- AMD is acquiring talent to close the instinct and the Blackwell GPU performance gap
- The Brium compiler experience could help AMD accelerate inference without specific hardware units
- The AI of Untether joins AMD, but existing customers run out of products support
The recent AMD movements in the AI sector have focused on strategic acquisitions aimed at strengthening their position in a market largely dominated by Nvidia.
These include the acquisitions of Brium, Silo AI, Nod.AI and the Untather AI engineering team, each aimed at reinforcing AMD AI software, inference optimization and chips design capabilities.
The objective is clear: it limits the performance and gap of the ecosystem between the AMD instinct GPU and the Blackwell line of Nvidia.
Acquisitions calculated in the middle of a competitive ecosystem
AMD described the acquisition of Brium as a key step to improve its AI software capabilities.
“Brium provides advanced software capabilities that strengthen our ability to offer highly optimized AI solutions throughout the stack,” said the company.
Brium strengths are found in compilers technology and end -to -end inference optimization, areas that could be crucial to achieve better performance ready to use and make the AMD software stack less dependent on specific hardware configurations.
While this makes it a solid technical case, it also suggests that AMD is still playing in the AI software ecosystem, instead of leading it.
Brium integration will affect several ongoing projects, including OpenAi Triton and Shark/Iree, which are considered fundamental to boost AMD inference and training capabilities.
The use of precision formats such as MX FP4 and FP6 points to a strategy of squeezing higher existing hardware performance. But the industry has already seen similar movements of NVIDIA, which continue to lead both in the unprocessed processing power and in the maturity of the software.
Another remarkable movement was the absorption of AMD of the entire Untather AI engineering team, a Canadian startup known for its energy efficiency inferences processors. AMD did not acquire the company, only talent, leaving the products of unterminated without support.
“AMD has signed a strategic agreement to acquire a talented team of Hardware Engineers and UNATHER AI AI software,” confirmed the company, highlighting an approach to the development of the compiler and the kernel along with the design of SOC.
This indicates a strong impulse in specific inference technologies, which are becoming increasingly critical as training revenues based on training face a possible decrease.
“The acquisition of AMD of the Untether engineering group is proof that GPU suppliers know that models training is over, and that a decrease in GPU revenues is just around the corner,” said Justin Kinsey, president of SBT Industries.
While that can exaggerate the situation, it reflects a growing feeling in the industry: energy efficiency and inference performance are the next borders, not simply building the fastest systems to train large models.

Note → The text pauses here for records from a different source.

-- ==== Sys2Proof/Certificates/Slice0/Obligations.lean ====
section
/-! DEFINITION. The statements for the provers. -/

open Sys2Proof Sys2Proof.Machine

/-! ## Scalar words (group 0) -/

/-- R249, R250, R131: SADD, SSUB, SMUL, SMULH, SMAD, SDIV, SREM, SMIN and SMAX write, element by element, the exact result
clamped with SAT and wrapped without; a division by zero gives all ones and leaves the dividend. -/
def Obligations.ScalarArithmetic : Prop :=
  ∀ (f : FmtA) (s : State),
    let w := elemW f.type
    let fit := fitted f.type f.sat
    let runs (g : Sig) (i : Instr) (v : Int → Int → Int → Int) : Prop :=
      s.gives (byQ f.guard f.neg) g i fun t => ∀ k, k < elemN f.type → t.me.holds f.type f.dst 0 k
        (v (s.me.elem f.type f.srcA 0 k) (s.me.elem f.type f.srcB 0 k) (s.me.elem f.type f.srcC 0 k))
    runs (sigSInt f tyAll true 2) (.sadd f) (fun a b _ => fit (a + b))
      ∧ runs (sigSInt f tyAll true 2) (.ssub f) (fun a b _ => fit (a - b))
      ∧ runs (sigSInt f tyPlain true 2) (.smul f) (fun a b _ => fit (a * b))
      ∧ runs (sigSInt f tyWord false 2) (.smulh f) (fun a b _ => a * b / 2 ^ 32)
      ∧ runs (sigSInt f tyPlain true 3) (.smad f) (fun a b c => fit (a * b + c))
      ∧ runs (sigSInt f tyPlain true 2) (.sdiv f)
          (fun a b _ => if b = 0 then (if isSigned f.type then -1 else 2 ^ w - 1) else fit (a.tdiv b))
      ∧ runs (sigSInt f tyPlain true 2) (.srem f) (fun a b _ => if b = 0 then a else a.tmod b)
      ∧ runs (sigSInt f tyAll false 2) (.smin f) (fun a b _ => min a b)
      ∧ runs (sigSInt f tyAll false 2) (.smax f) (fun a b _ => max a b)

/-- R249, R251, R252, R253: the bitwise scalar operations, shifts by a whole register amount (a shift by the width or more
leaves zero, or copies of the sign), bit fields and counts. -/
def Obligations.ScalarBits : Prop :=
  ∀ (f : FmtA) (s : State),
    let w := elemW f.type
    let a := s.me.srcT f.type f.srcA 0
    let b := s.me.srcT f.type f.srcB 0
    let c := s.me.srcT f.type f.srcC 0
    let x := a.toNat
    let k := b.toNat
    let o := min (b.toNat % 256) w
    let n := min (b.toNat / 256 % 256) (w - o)
    let field := x / 2 ^ o % 2 ^ n
    let runs (g : Sig) (i : Instr) (post : State → Prop) : Prop := s.gives (byQ f.guard f.neg) g i post
    let gets (v : Dword) (t : State) : Prop := t.me.holdsT f.type f.dst 0 v
    runs (sigSInt f tyAll false 2) (.sand f) (gets (a &&& b))
      ∧ runs (sigSInt f tyAll false 2) (.sor f) (gets (a ||| b))
      ∧ runs (sigSInt f tyAll false 2) (.sxor f) (gets (a ^^^ b))
      ∧ runs (sigSInt f tyAll false 2) (.sandn f) (gets (a &&& ~~~ b))
      ∧ runs (sigSInt f tyPlain false 2) (.sshl f) (gets (if w ≤ k then 0 else BitVec.ofNat 64 (x * 2 ^ k % 2 ^ w)))
      ∧ runs (sigSInt f tyPlain false 2) (.sshr f) (gets (if w ≤ k then 0 else BitVec.ofNat 64 (x / 2 ^ k)))
      ∧ runs (sigSInt f tyPlain false 2) (.ssra f)
          (gets (BitVec.ofInt 64 ((x : Int).bmod (2 ^ w) / 2 ^ min k (w - 1))))
      ∧ runs (sigSInt f tyPlain false 2) (.sbfe f)
          (gets (if isSigned f.type then BitVec.ofInt 64 ((field : Int).bmod (2 ^ n)) else BitVec.ofNat 64 field))
      ∧ runs (sigSInt f tyPlain false 3) (.sbfi f) (fun t => ∃ d : Dword, gets d t ∧ d.toNat % 2 ^ o = c.toNat % 2 ^ o
          ∧ d.toNat / 2 ^ o % 2 ^ n = x % 2 ^ n ∧ d.toNat / 2 ^ (o + n) = c.toNat / 2 ^ (o + n))
      ∧ runs (sigSCount f) (.spopc f)
          (fun t => t.me.holdsWord f.dst 0 (BitVec.ofNat 32 (((List.range w).filter fun i => a.getLsbD i).length)))
      ∧ runs (sigSCount f) (.sclz f)
          (fun t => t.me.holdsWord f.dst 0 (BitVec.ofNat 32 (if x = 0 then w else w - 1 - Nat.log2 x)))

Despite AMD’s optimism and commitment to “an open and scalable artificial intelligence software platform” there are questions about its ability to match the close integration of NVIDIA between hardware and CUDA -based software.
Ultimately, while AMD is taking steps calculated to close the gap, Nvidia still has a considerable lead both in hardware efficiency and in the software ecosystem.
These acquisitions can approach AMD, but for now, Nvidia’s Blackwell remains the reference point of what is widely considered the best GPU for AI workloads.